Having fun, playing, and winning the game are in front of all young athletes’ minds. It’s up to the parents and coaches to ensure these young athletes get the proper nutrition and hydration. Here is a quick look into the process of dehydration and ways parents can support kids as they exercise and have fun.
Critical for good health and athletic performance, children often overlook hydration. When a child says they’re thirsty, likely, they are already dehydrated. Not only can they experience uncomfortable symptoms of dehydration, but their athletic abilities can suffer. Almost every measurement of performance — including strength, speed, power, agility, and reaction time — is limited with dehydration. The negative impact of fluid loss can start occurring at just a 1% decrease in body weight in children.

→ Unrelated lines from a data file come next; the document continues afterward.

-- ==== Sys2Proof/Machine/Kernel.lean ====
section
/-! DEFINITION. Kernels: the checks of a descriptor, the start sequence, shards, the end sequence, the completion record and the replay
record (05 R186 to R194, R250 to R254, R725, R727, R729; 07 R314, R322; 09 R428 to R430; 13 R611, R613; 14 R662; 15 R675 to R682,
R687 to R695). -/

namespace Sys2Proof.Machine

/-! ## The descriptor -/

/-- Fields of a kernel descriptor (05 Table 1). -/
def kField (d : List Byte) (o n : Nat) : Nat := fieldAt d o n

def kShards (d : List Byte) : Nat := fieldAt d 0x0C 2

def kModules (d : List Byte) : Nat := fieldAt d 0x72 2 % 2 ^ 15

def kLead (d : List Byte) : Nat := fieldAt d 0x70 2 % 2 ^ 14

def kRankBase (d : List Byte) : Nat := fieldAt d 0x34 2 % 2 ^ 14

def kReplay (d : List Byte) : Bool := bitOf (fieldAt d 9 1) 6

/-- Offending offsets of a descriptor, its rank map apart (05 Table 2). -/
def State.kernelOffends (s : State) (b : Nat) (d : List Byte) : List Nat :=
  let n := kShards d
  let ranks := fieldAt d 0x36 2 % 2 ^ 15
  let mc := kModules d
  let st := s.get Fld.CAP_BASKET_state b
  offends (fieldAt d 8 1 != 1) 0x08 ++
  offends (decide (1 < bitsOf (fieldAt d 9 1) 4 2) || bitOf (fieldAt d 9 1) 7 || !bitOf (s.pieceAt b).sec.labels (fieldAt d 9 1 % 16)) 0x09 ++
  offends (n == 0 || decide (256 < n)) 0x0C ++ offends (decide (64 < fieldAt d 0x0E 1)) 0x0E ++
  reservedOffends d [(0x0B, 1, 0xFC), (0x0F, 1, 0xFF), (0x17, 1, 0xFF), (0x27, 1, 0xFF), (0x2F, 1, 0xFF), (0x32, 2, 0xFF), (0x35, 1, 0xC0),
    (0x37, 1, 0x80), (0x44, 1, 0xE0), (0x45, 3, 0xFF), (0x4F, 1, 0xFF), (0x57, 1, 0xFF), (0x67, 1, 0xFF), (0x71, 1, 0xC0), (0x73, 1, 0x80), (0x7F, 1, 0xFF)] ++
  offends (fieldAt d 0x10 7 % 32 != 0) 0x10 ++ offends (fieldAt d 0x18 4 == 0 || decide (2 ^ 20 < fieldAt d 0x18 4)) 0x18 ++
  offends (fieldAt d 0x1C 4 % 32 != 0) 0x1C ++ offends (fieldAt d 0x20 7 % 32 != 0) 0x20 ++ offends (fieldAt d 0x28 7 % 8 != 0) 0x28 ++
  offends (decide (256 < fieldAt d 0x30 2)) 0x30 ++ offends (decide (ranks < kRankBase d + n)) 0x34 ++
  offends (ranks == 0 || decide (16384 < ranks)) 0x36 ++
  (List.range 4).flatMap (fun i =>
    offends (decide (signed16 (fieldAt d (0x38 + 2 * i) 2) < -512) || decide (511 < signed16 (fieldAt d (0x38 + 2 * i) 2))) (0x38 + 2 * i)) ++
  offends (fieldAt d 0x48 7 % 256 != 0) 0x48 ++
  offends (bitOf (fieldAt d 0x0B 1) 0 && fieldAt d 0x50 7 % 16 != 0) 0x50 ++
  offends (bitOf (fieldAt d 0x0B 1) 1 && fieldAt d 0x60 7 % 16 != 0) 0x60 ++
  offends (mc == 0 || decide (16384 < mc) || (decide (1 < mc) && (st == 3 || st == 4))) 0x72 ++
  offends (fieldAt d 0x74 4 % 32 != 0) 0x74 ++
  offends (if mc = 1 then fieldAt d 0x78 7 != 0 else fieldAt d 0x78 7 == 0 || fieldAt d 0x78 7 % 8 != 0) 0x78

/-- The entries of a rank map: module, first rank and shards. -/
def rankEntries (n : Nat) (bs : List Byte) : List (Nat × Nat × Nat) :=
  (List.range n).map (fun i =>
    let x := fieldAt bs (8 * i) 8
    (bitsOf x 0 14, bitsOf x 16 14, bitsOf x 32 9))

/-- The rank after ranges that follow each other from a rank. A range of no rank is taken (DESIGN CHOICE, log entry 172: 05 R725 does not
say whether an entry may cover none). -/
def rankEnd (n : Nat) : List (Nat × Nat × Nat) → Option Nat
  | [] => some n
  | x :: xs => if x.2.1 = n then rankEnd (n + x.2.2) xs else none

/-- A rank map meets R725 on this module. -/
def State.rankMapOk (s : State) (d bs : List Byte) : Bool :=
  let es := rankEntries (kModules d) bs
  (List.range (kModules d)).all (fun i => bitsOf (fieldAt bs (8 * i) 8) 14 2 == 0 && bitsOf (fieldAt bs (8 * i) 8) 30 2 == 0 &&
    bitsOf (fieldAt bs (8 * i) 8) 41 23 == 0) &&
  rankEnd 0 es == some (fieldAt d 0x36 2 % 2 ^ 15) && es.any (fun x => x.1 == s.me && x.2.1 == kRankBase d && x.2.2 == kShards d)

/-- Offending offsets of a tensor-table entry (R194). An entry with reserved bits set, or with an aux_base that its format has no use for, is
among them (DESIGN CHOICE, log entry 195). -/
def tensorOffends (x : List Byte) : List Nat :=
  let t := Tensor.of x
  let row := (t.cols * t.bits + 7) / 8
  let sp := isSplint t.fmt
  offends (t.space != 3 && t.base % (if sp then 256 else 64) != 0 || (t.space == 3 && decide (2 ^ 32 ≤ t.base))) 0 ++
  reservedOffends x [(7, 1, 0xFF), (0x0F, 1, 0xFF), (0x1E, 1, 0xC0), (0x1F, 1, 0xFF)] ++
  offends (!isMx t.fmt && t.fmt != 15 && t.aux != 0) 0x08 ++
  offends (if sp || t.space == 3 then t.stride != 0 else t.stride % 64 != 0 || decide (t.stride < row)) 0x10 ++
  offends (t.rows == 0) 0x14 ++ offends (t.cols == 0 || (isMx t.fmt && t.cols % 32 != 0)) 0x18 ++
  offends (decide (15 < t.fmt) || decide (3 < t.space)) 0x1C ++
  offends (t.scale == 0xFF || (!hasTensorScale t.fmt && t.scale != 0x7F)) 0x1D

/-- Offending offsets of a tensor table. -/
def tableOffends (n : Nat) (bs : List Byte) : List Nat :=
  (List.range n).flatMap (fun i => (tensorOffends ((bs.drop (32 * i)).take 32)).map (· + 32 * i))

/-! ## The replay manifest (15 R676, R677) -/

def mKind (m : List Byte) : Nat := fieldAt m 4 1 % 4

/-- A manifest of a kind that opens, or that closes. -/
def mOpens (m : List Byte) : Bool := mKind m == 1 || mKind m == 3

def mCloses (m : List Byte) : Bool := mKind m == 2 || mKind m == 3

def mIns (m : List Byte) : Nat := fieldAt m 5 1 % 8

def mOuts (m : List Byte) : Nat := bitsOf (fieldAt m 5 1) 4 3

/-- The ranges of a manifest from one number on: base and length. -/
def mRanges (m : List Byte) (from' n : Nat) : List (Nat × Nat) :=
  (List.range n).map (fun i => (fieldAt m (0x10 + 16 * (from' + i)) 7, fieldAt m (0x18 + 16 * (from' + i)) 4))
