/-! ## Counters (R362; 14 R673) -/

/-- A core has completed an operation. -/
def State.progress (s : State) (core : Nat) : State :=
  let s := match s.siteOf core with
    | none => s
    | some site => s.bump64 Fld.WVR_CORE_PROGRESS_LO_count_lo Fld.WVR_CORE_PROGRESS_HI_count_hi site
  s.bump64 Fld.FC_ENG_PROGRESS_LO_lo Fld.FC_ENG_PROGRESS_HI_hi core

/-- The matrix unit accumulates for an operation. -/
def usesMatrix (code : Nat) : Bool := code == 0x01 || code == 0x10

/-- The vector unit executes an operation (05 Table 7). -/
def usesVector (code : Nat) : Bool := [0x02, 0x03, 0x04, 0x0D, 0x10, 0x12].contains code

/-- The operations in flight on a core. -/
def State.coreOps (s : State) (core : Nat) : List OpRec := (s.coreSlots core).flatMap (fun x => (s.shardAt core x.1).ops)

/-- How many operations of the matrix unit are in flight on a core. -/
def State.matrixOps (s : State) (core : Nat) : Nat := ((s.coreOps core).filter (fun o => usesMatrix (opCode o.desc))).length

/-- Shows what the units of a core do, when an operation of a core that had `n` of the matrix unit in flight has issued or left: the
oldest of several is written back while the next accumulates, and the lane arrays take turns (04 R130, R179; log entry 169). -/
def State.showUnits (s : State) (core n : Nat) (matrix leaves : Bool) : State :=
  match s.siteOf core with
  | none => s
  | some site =>
    let ops := s.coreOps core
    let m := s.matrixOps core
    let turn := matrix && (n == 1 || (leaves && decide (3 ≤ n)))
    s.setAll site [(Fld.MU_STATUS_busy, bit (m != 0)), (Fld.MU_STATUS_writeback, bit (decide (2 ≤ m))),
      (Fld.MU_STATUS_array_sel, if turn then 1 - s.get Fld.MU_STATUS_array_sel site else s.get Fld.MU_STATUS_array_sel site),
      (Fld.VU_STATUS_busy, bit (ops.any (fun o => usesVector (opCode o.desc))))]

/-- The bytes a LOAD or STORE delivers: a Splint tensor that stays one goes as whole images (05 R222; 02 R31). -/
def movedBytes (src dst : Tensor) (rows cols : Nat) : Nat :=
  if isSplint src.fmt ∧ src.fmt = dst.fmt then (rows + 255) / 256 * ((cols + 255) / 256) * imageStride src.fmt else payloadLen dst rows cols

/-- The bytes an operation of the move engine delivers: elements, scales and flags of its target, once for each peer of a send; partials
as LONG128 values and flag bytes, or as FP32 codes under red_mode 1 (log entry 102). -/
def State.moveBytes (s : State) (e : OpEnv) (o : OpRec) : Nat :=
  let d := o.desc
  let kv := opTensor e d 9
  let peers := (((List.range (opField d 26 2)).map (· + opField d 24 2)).filter (· != e.rank)).length
  let lane := if e.redMode = 1 then 4 else 17
  match opCode d with
  | 0x08 => movedBytes (opTensor e d 8) kv (opField d 10 2 + 1) (opField d 12 4)
  | 0x09 => movedBytes (opTensor e d 8) kv (opField d 10 2 + 1) (opField d 12 4)
  | 0x0A => payloadLen kv (opField d 12 2 + 1) (opField d 24 4)
  | 0x11 => payloadLen kv (opField d 12 2 + 1) kv.cols
  | 0x0C =>
    let t := exchangeTile e d false
    if opFlag d 8 1 then
      let h := AccHead.of (s.localStore.read (e.site * 2 ^ 21 + e.sliceBase + bitsOf (opField d 14 2) 0 15 * 64) 64)
      h.rows * h.cols * (opBits d 11 0 6 + 1) * lane * peers
    else payloadLen t.t t.n t.m * (if opFlag d 8 0 then 1 else peers)
  | 0x0D =>
    (match o.parts.head? with
      | none => 0
      | some p =>
        let x := Reduction.of d
        if e.redMode = 1 then payloadLen (opTensor e d 20) p.rows (p.cols * x.count) else p.rows * p.cols * x.count * 17)
  | _ => 0
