/-- What the module has said goes to the ports: packets and messages to their outputs, control to the links. -/
def State.intakeOne (s : State) (n : Nat) (x : Sent) : State :=
  match x with
  | .resp dest r => if dest.toNat = s.me then s else s.sendExpress 80 (expressSlot 1 0 dest.toNat r.src.toNat (respBody r))
  | .pace dest uid point => if dest.toNat = s.me then s else s.sendExpress 80 (expressSlot 2 0 dest.toNat s.me (uid.toNat + 2 ^ 64 * point))
  | .loss p m hop => s.enqueue p 80 (expressSlot 3 hop (s.peerOf p) s.me m.toNat)
  | .ident p serving racks =>
    s.queueLink p 6 0 (ctrlPayload 1 (leBytes 3 (s.me + 2 ^ 14 * s.get Fld.CAP_MODULE_module_valid 0 + 2 ^ 15 * bit serving + 2 ^ 16 * p) ++
      leBytes 32 racks.toNat))
  | .notReady p m => s.queueLink p 6 0 (ctrlPayload 2 (leBytes 2 m.toNat))
  | .lane p l e swap => s.queueLink p 6 0 (ctrlPayload 4 (leBytes 1 (l + 4 * e + 16 * bit swap)))
  | .packet pkt => s.sendOut n pkt
  | .message pkt _ => s.sendOut n pkt
  | .rim pkt _ => s.sendOut n pkt
  | _ => s

/-- The ports take what the module has said since they last did. -/
def State.intake (s : State) : State :=
  ((s.outbox.drop s.heard).zipIdx s.heard).foldl (fun s e => s.intakeOne e.2 e.1) { s with heard := s.outbox.length }

/-! ## Flits (10 R447, R448) -/

/-- One byte of the CRC-16 with polynomial 0x1021, most significant bit first (R448; log entry 118). -/
def crcByte (c : Nat) (b : Byte) : Nat :=
  (List.range 8).foldl (fun c _ => if 2 ^ 15 ≤ c then (2 * c ^^^ 0x1021) % 2 ^ 16 else 2 * c) (c ^^^ b.toNat * 2 ^ 8)

/-- The crc of a flit: over its 256 bytes, with the field itself zero. -/
def flitCrc (bs : List Byte) : Nat := (bs.take 6 ++ [0, 0] ++ bs.drop 8).foldl crcByte 0xFFFF

/-- The bytes of a flit: byte `k` is bits [8k + 7:8k]. -/
def flitBytes (f : BitVec 2048) : List Byte := leBytes 256 f.toNat

/-- A flit is a CTRL flit of kind SEAL. -/
def isSealFlit (f : BitVec 2048) : Bool := flitField f 0 3 == 6 && flitField f 192 8 == 3

/-- The nonce of a seal group (12 R579): the group number, then the sender's port number. -/
def sealNonce (group port : Nat) : List Byte := leBytes 8 group ++ leBytes 4 port

/-- Bytes 8 to 255 of flits of a group, of which `before` came before them, under the group's stream (10 R455; log entry 114). -/
def groupCrypt (key nonce : List Byte) (before : Nat) (bytes : List Byte) : List Byte :=
  (gcmCrypt key nonce (List.replicate (248 * before) 0 ++ bytes)).drop (248 * before)

/-- The tag of a group: the headers as additional data, bytes 8 to 255 as ciphertext, in order (10 R455; log entry 114). -/
def flitsTag (key nonce : List Byte) (group : List (BitVec 2048)) : List Byte :=
  let fs := group.map flitBytes
  gcmTag key nonce (fs.flatMap (fun b => b.take 8)) (fs.flatMap (fun b => b.drop 8))

/-! ## What a port sends (10 R444, R445, R450 to R452, R455, R457, R468) -/

/-- A flit leaves on the active lanes: bytes 0 to 127 on the lower-lettered, the others on the other; whole on the one that survives
(R444, R486). -/
def State.onLanes (s : State) (p : Nat) (f : BitVec 2048) : Sent :=
  let l := s.get Fld.WF_PORT_STATE_lane_lo p
  let h := s.get Fld.WF_PORT_STATE_lane_hi p
  let one := if (s.portAt p).training = some l ∨ (s.portAt p).farLane = some l then h else l
  if s.flag Fld.WF_PORT_STATE_half_rate p then .flit p one one (f.extractLsb' 0 1024) (f.extractLsb' 1024 1024)
  else .flit p (min l h) (max l h) (f.extractLsb' 0 1024) (f.extractLsb' 1024 1024)

/-- The credits a flit returns: of the lowest VC that has some owed, express last (DESIGN CHOICE, log entry 179). -/
def Port.returns (x : Port) : Nat × Nat :=
  match x.owed.zipIdx.find? (fun e => decide (0 < e.1)) with
  | some e => (e.2, min 64 e.1)
  | .none => (15, 1)

/-- Sends a flit: its link number and acknowledgement, the credits it returns, the message at the head of the express queue where
there is an express credit, encrypted on an encrypted port but for a seal; it is kept until it is acknowledged. `last` is the place
of a packet that ends with it. -/
def State.sendFlit (s : State) (p kind vc tag seq : Nat) (payload : List Byte) (last : Option Nat) (plain : Bool) : State :=
  let x := s.portAt p
  let express := !plain && !x.queue.isEmpty && decide (0 < x.credits.getD 8 0)
  let slot := if express then x.queue.headD 0 else 0
  let (cv, cn) := x.returns
  let link := (x.txSeq + 1) % 256
  let head := kind + 8 * vc + 2 ^ 6 * tag + 2 ^ 14 * seq + 2 ^ 20 * link + 2 ^ 28 * x.rxSeq + 2 ^ 36 * cv + 2 ^ 40 * (cn - 1)
  let body := leBytes 16 slot ++ (payload ++ List.replicate 232 0).take 232
  let cover := s.flag Fld.WF_PORT_STATE_encrypted p && !plain
  let body := if cover then groupCrypt (keyBytes (s.keyOf (txSlot p)) 32) (sealNonce x.txGroupNo p) x.txGroup.length body else body
  let bytes := leBytes 8 head ++ body
  let f : BitVec 2048 := BitVec.ofNat 2048 (leNat bytes + 2 ^ 48 * flitCrc bytes)
  let x := { x with
    txSeq := link, unacked := x.unacked ++ [(f, last)], txGroup := if cover then x.txGroup ++ [f] else x.txGroup,
    owed := x.owed.zipIdx.map (fun e => if e.2 = cv then e.1 - cn else e.1),
    credits := if express then x.credits.set 8 (x.credits.getD 8 0 - 1) else x.credits }
  let s := (s.setPort p x).emit (s.onLanes p f)
  if express then s.dequeue p else s

/-- Sends the seal of a port's group; the next group begins (R455; 12 R579). -/
def State.sendSeal (s : State) (p : Nat) : State :=
  let x := s.portAt p
  let tag := flitsTag (keyBytes (s.keyOf (txSlot p)) 32) (sealNonce x.txGroupNo p) x.txGroup
  (s.setPort p { x with txGroup := [], txGroupNo := (x.txGroupNo + 1) % 2 ^ 64 }).sendFlit p 6 0 0 0 (ctrlPayload 3 tag) none true

/-- A port may not send: it does not exchange flits, or 127 are unacknowledged (R451). A port in TRAINING sends its link flits alone. -/
def State.linkBlocked (s : State) (p : Nat) : Bool :=
  let x := s.portAt p
  decide (127 ≤ x.unacked.length) || !(s.sendsFlits p || (s.portState p == 1 && !x.link.isEmpty))

/-- A beat of a port that its link takes: a seal that is due, or a link flit that waits. -/
def State.linkBeat (s : State) (p : Nat) : Option State :=
  let x := s.portAt p
  if s.flag Fld.WF_PORT_STATE_encrypted p ∧ 8 ≤ x.txGroup.length then some (s.sendSeal p)
  else match x.link with
    | [] => none
    | (kind, tag, payload) :: rest => some ((s.setPort p { x with link := rest }).sendFlit p kind 0 tag 0 payload none false)

/-- A beat of a port with nothing else to send: the seal of a group that is open, or an EMPTY flit (R445, R455). -/
def State.idleBeat (s : State) (p : Nat) : State :=
  if s.flag Fld.WF_PORT_STATE_encrypted p ∧ (s.portAt p).txGroup.isEmpty = false then s.sendSeal p
  else (s.count Fld.WF_TX_EMPTY_COUNT_count p Fld.WF_PORT_STATUS_wrap p 5).sendFlit p 0 0 0 0 [] none false

/-- The packet of a request at a port. -/
def State.outPacket (s : State) (p : Nat) (r : ArbReq) : Option Packet := (s.portAt p).outs.find? (fun k => k.place == r.place)

/-- A packet may send a flit on a port: its VC holds a credit, it has a tag or one is free, and a port in UP carries rim packets alone
(R452, R457, R478; 12 R541). -/
def State.mayStart (s : State) (p : Nat) (r : ArbReq) : Bool :=
  let x := s.portAt p
  match s.outPacket p r with
  | none => false
  | some pkt => decide (0 < x.credits.getD (packetVc pkt) 0) && (s.portState p == 3 || isRimPacket pkt) &&
      (x.sending.any (fun o => o.place == r.place) || decide (x.sending.length < 256))
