-- ==== Sys2Proof/Machine/Plait.lean ====
section
/-! DEFINITION. Loading a plait: fetch, check, staging, the changes of APPLY, COMMIT, the agreement between the pieces of a basket, and
channels that leave (07 R294 to R329; 14 R665 to R667; 12 R586). -/

namespace Sys2Proof.Machine

/-! ## The load (07 R306 to R308, R327) -/

/-- A partition is being removed (12 R586). -/
def State.removing (s : State) (p : Nat) : Bool := s.get Fld.LID_PART_state p == 3 || s.get Fld.LID_PART_state p == 4

/-- A load is in FETCH to COMMIT. -/
def State.loading (s : State) : Bool :=
  decide (1 ≤ s.get Fld.RIM_PLAIT_STATUS_state 0) && decide (s.get Fld.RIM_PLAIT_STATUS_state 0 ≤ 5)

/-- A load ends in FAILED with a code and the offset of the offending field. -/
def State.plaitFail (s : State) (code off : Nat) : State :=
  (s.setAll 0 [(Fld.RIM_PLAIT_STATUS_state, 7), (Fld.RIM_PLAIT_STATUS_failed, 1), (Fld.RIM_PLAIT_ERR_code, code),
    (Fld.RIM_PLAIT_ERR_OFF_offset, off)]).plaitEvent

/-- A write of RIM_PLAIT_CMD by partition 0 with an op. -/
def State.plaitCmd (s : State) (a : Agent) (v op : Nat) : Bool := a != .rim && s.takes a 0x80408 && bitsOf v 0 2 == op

/-- PLAIT_LOAD (07 R306, R307, R327; 12 R586). -/
def execPlaitLoad (a : Agent) (v : Word32) (s : State) : Out :=
  if !s.plaitCmd a v.toNat 1 then .next s
  else if s.loading || s.partitions.any s.removing then .next (s.set Fld.RIM_PLAIT_ERR_code 0 0x0E)
  else .next (s.set Fld.RIM_PLAIT_STATUS_state 0 1)

/-- PLAIT_ABORT (07 R308). -/
def execPlaitAbort (a : Agent) (v : Word32) (s : State) : Out :=
  let st := s.get Fld.RIM_PLAIT_STATUS_state 0
  if s.plaitCmd a v.toNat 2 && (st == 1 || st == 2) then .next (s.plaitFail 0 0) else .next s

/-! ## The changes a new plait asks for (07 Table 6) -/

/-- Changes of the slots of a context that stays: those a new core map or slice takes, and those it gives. -/
def slotDiff (b : Nat) (old new : CtxRec) : List Change × List Change :=
  let same := old.base == new.base && old.len == new.len
  let out := maskList 256 old.cores |>.filter (fun k => !same || !bitOf new.cores k)
  let inn := maskList 256 new.cores |>.filter (fun k => !same || !bitOf old.cores k)
  (out.map (fun k => .slotRemove b k new.ctx), inn.map (fun k => .slotAdd b k new.ctx new.base new.len))

/-- What a section gives that nothing held before. -/
def Section.adds (x : Section) : List Change :=
  x.contexts.flatMap (fun c => .ctxAdd x.basket c.ctx :: (maskList 256 c.cores).map (fun k => .slotAdd x.basket k c.ctx c.base c.len))

/-- The segments of a mask for each row. -/
def segList (segments : List Nat) : List (Nat × Nat) :=
  (List.range 32).flatMap (fun r => (maskList 64 (segments.getD r 0)).map (fun k => (r, k)))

Essential Hydration Tips for Your Child Athlete
As the body generates heat through exercise, the body temperature rises and produces sweat as a response. Sweating leads to fluid loss if it isn’t replaced. This can cause muscle fatigue and exhaustion, affecting function and increasing the risk of injury. The fluid loss process can begin before the child has even started playing.
According to research, up to 75% of 8- to 18-year-old athletes arrive to practice already dehydrated. To help avoid dehydration, it’s essential to encourage your child athlete to drink water in the morning and before and during the game.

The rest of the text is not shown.